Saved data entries
/-- An attempt decoded: the codeword is accepted (R133), its lane is framed and counted (R131), its entry tracked (R127), and
its report sent (R144, R146). At slot 0 a pattern of no extent's start leaves the lane in SEARCH mode (R131). -/
def decodedCw (p : PendCw) (a : Attempt) (iter : Nat) (bits : List Bool) (s : State) : State :=
  let l := p.lane
  let t := laneT l
  let flips := flipCount (demodulate p.soft a.pos (fld s (Reg.rcSync t) Fld.rcSyncRsThr)) bits
  let s := dropPend p s
  let p := asSlot p a
  let opens := decide (p.slot = 0 ∧ (a.fly = true ∨ a.kind = 0 ∨ a.kind = 3))
  let s := if opens then freshExtent l s else s
  let kind := readKind s p a
  let s := learnExtent p kind s
  let s := trackSlot p a iter s
  let s := if a.fly then bumpFld (Reg.rcLcnt (l / 64) (l % 64)) Fld.rcLcntFly s
    else if a.cand = 0 then s else bumpFld (Reg.rcLcnt (l / 64) (l % 64)) Fld.rcLcntAlt s
  let s := if opens then frameFrom p a s else s
  let s := modLane l (fun x => { x with nodec := 0, fly := 0, flyPos := some (if opens then 160 else a.pos) }) s
  let s := if opens then offerStart l s else if p.slot = 0 then modLane l toSearch s else s
  let s := if a.kind = 0 ∧ a.fly = false then capTriggers l 1 s else s
  reportSlot p.mode l p.slot p.note kind (reportLow p.slot (laneK l) iter flips a.cand a.fly false)
    (some (bitsBytes 1024 bits)) s

/-- The deadline of a codeword: the attempt in progress ends as failed and no further one starts (R140). -/
def cwDeadline (p : PendCw) (s : State) : State :=
  notDecoded p (bumpFld (Reg.rcEng (p.eng / 32) (p.eng % 32)) Fld.rcEngDlmiss s)

/-! ### Samples become soft values (R120, R126-R130) -/

/-- Ten taps or five target taps of a preset, as signed numbers (R157). -/
def presetTaps (x : RcT) (e : Nat) : List Int := (List.range 10).map (fun i => signedOf 16 (memLe x.presets (64 * e + 2 * i) 2))
/-- Target taps of a preset (R157). -/
def presetTarget (x : RcT) (e : Nat) : List Int := (List.range 5).map (fun i => signedOf 16 (memLe x.presets (64 * e + 20 + 2 * i) 2))

/-- The triple a lane would latch now, as page, band and zone (R126). -/
def tripleNow (s : State) (t : Tid) : Nat × Nat × Nat := (pageOf s t, (tpOf s t).mot.band, zoneOf s t)

/-- ADC samples per channel bit: 4.0 * 10^9 / f_ch with f_ch = 320,000 v (R98, R121); 0 at standstill. -/
def bitStep (s : State) (t : Tid) : Rat := 4000000000 / (20000 * (tpOf s t).mot.vtape.natAbs : Nat)

/-- What lane L reads from registers, the zone table and the presets for an arrival; a slot that begins is acquired afresh where the lane
is to, or where its triple is another than the last slot's (R126, R128). -/
def laneCfg (s : State) (l : Nat) : LaneCfg :=
  let t := laneT l
  let x := getLane s l
  let n := tripleNow s t
  let e := zoneInEffect s t (zoneKey n.1 n.2.1 n.2.2 (laneK l))
  { step := bitStep s t, acq := reg s (Reg.rcAcq t), entry := e
    taps := presetTaps (tpOf s t).rc (fieldB e 24 5), target := presetTarget (tpOf s t).rc (fieldB e 24 5)
    fresh := x.fresh || n != (x.page, x.band, x.zone), framed := x.framed }

/-- The oldest soft values that no slot needs any more leave the buffers; two slots of history remain (R120, R135). -/
def trimSoft (x : RLane) : RLane :=
  let d := x.at' - 2 * slotLen
  { x with soft := x.soft.drop d, at' := x.at' - d }

/-- The arrival's samples pass the lane pipeline into the sample buffers. A slot that begins latches its triple (R126); a lane in SEARCH
mode without bit 0 has its front end and equaliser from the entry (R129 step 1). -/
def feedLane (l : Nat) (adc : List (BitVec 6)) (s : State) : State :=
  let t := laneT l
  let c := laneCfg s l
  let n := tripleNow s t
  let step := fld s (Reg.rcLlr t) Fld.rcLlrLlrStep
  modLane l (fun x =>
    let x := trimSoft x
    let p := if x.loops.bitNo = none then startLoops c x.loops else x.loops
    let r := softValues c step x.last adc p
    let begun := !x.framed || decide (x.soft.length < x.at' + 32 + slotLen ∧ x.at' + 32 + slotLen < x.soft.length + r.1.length)
    let x := { x with soft := x.soft ++ r.1, last := adc, loops := r.2, arr := s.clk * 800 }
    if begun then
      { x with
        doneKey := zoneKey x.page x.band x.zone (laneK l), page := n.1, band := n.2.1, zone := n.2.2, fresh := !x.framed }
    else x) s

/-! ### A slot arrives (R126, R132, R140) -/

/-- Attempts on candidates in rank order, then the flywheel position (R133). -/
def attemptsOf (c : List (Nat × Nat × Nat)) (fly : Option Nat) : List Attempt :=
  (List.range c.length).zipWith (fun i x => ⟨i, x.1, false, x.2.2⟩) c
    ++ (match fly with
      | some p => if c.any (fun x => x.1 == p) then [] else [⟨0, p, true, 1⟩]
      | none => [])

/-- The SYNC-A search of verify mode: not yet open, open, over: from one frame before start + verify lag to two frames after (R144). -/
def searchPhase (s : State) (t : Tid) (n : Notice) : Nat :=
  let m := (tpOf s t).mot
  let lag := if m.wrap % 2 = 0 then fld s (Reg.vfyLag t) Fld.vfyLagLagFwd else fld s (Reg.vfyLag t) Fld.vfyLagLagRev
  let here : Int := 200 * m.lpos.toInt
  let start : Int := 200 * n.lpos.toInt + lag
  if here + 200 < start then 0 else if here ≤ start + 400 then 1 else 2

/-- A codeword becomes pending on its lane's engine, with the soft values from a place of the sample buffers (R140, R143). -/
def pushPend (l mode base : Nat) (maybe : Bool) (key : Nat) (atts : List Attempt) (s : State) : State :=
  let t := laneT l
  let x := getLane s l
  let p : PendCw := { PendCw.reset with
    lane := l, slot := x.slot, dl := s.clk * 800 + slotPs s t, eng := laneEngine s l, mode := mode, note := x.note
    soft := (x.soft.drop base).take 9504, base := base, maybe := maybe, attempts := atts, zkey := key, fin := x.loops.fin }
  let s := modRc t (fun r => { r with pend := r.pend ++ [p] }) s
  modLane l (nextSlot s l mode x.note x.slot) s

/-- A slot without any position to frame it from: it is not decoded (R133). -/
def emptySlot (l mode base : Nat) (maybe : Bool) (key : Nat) (s : State) : State :=
  let s := pushPend l mode base maybe key [] s
  match (tpOf s (laneT l)).rc.pend.reverse.find? (fun p => p.lane == l) with
  | none => s
  | some p => notDecoded p s

/-- The first start of a new extent among the bit positions of a slot, its own SYNC-A and the next extent's excepted (R135). -/
def newExtentIn (soft : List (BitVec 4)) (at' thr : Nat) (own : Bool) : Option Nat :=
  ((List.range slotLen).map (fun i => at' + 17 + i)).find? (fun i =>
    !(own && decide (at' + 144 ≤ i ∧ i ≤ at' + 176)) && newExtentAt soft thr i)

What the task requires
Determine how many lines in the entries above hold the string "slotLen", then report that number and nothing further.

Finished task
3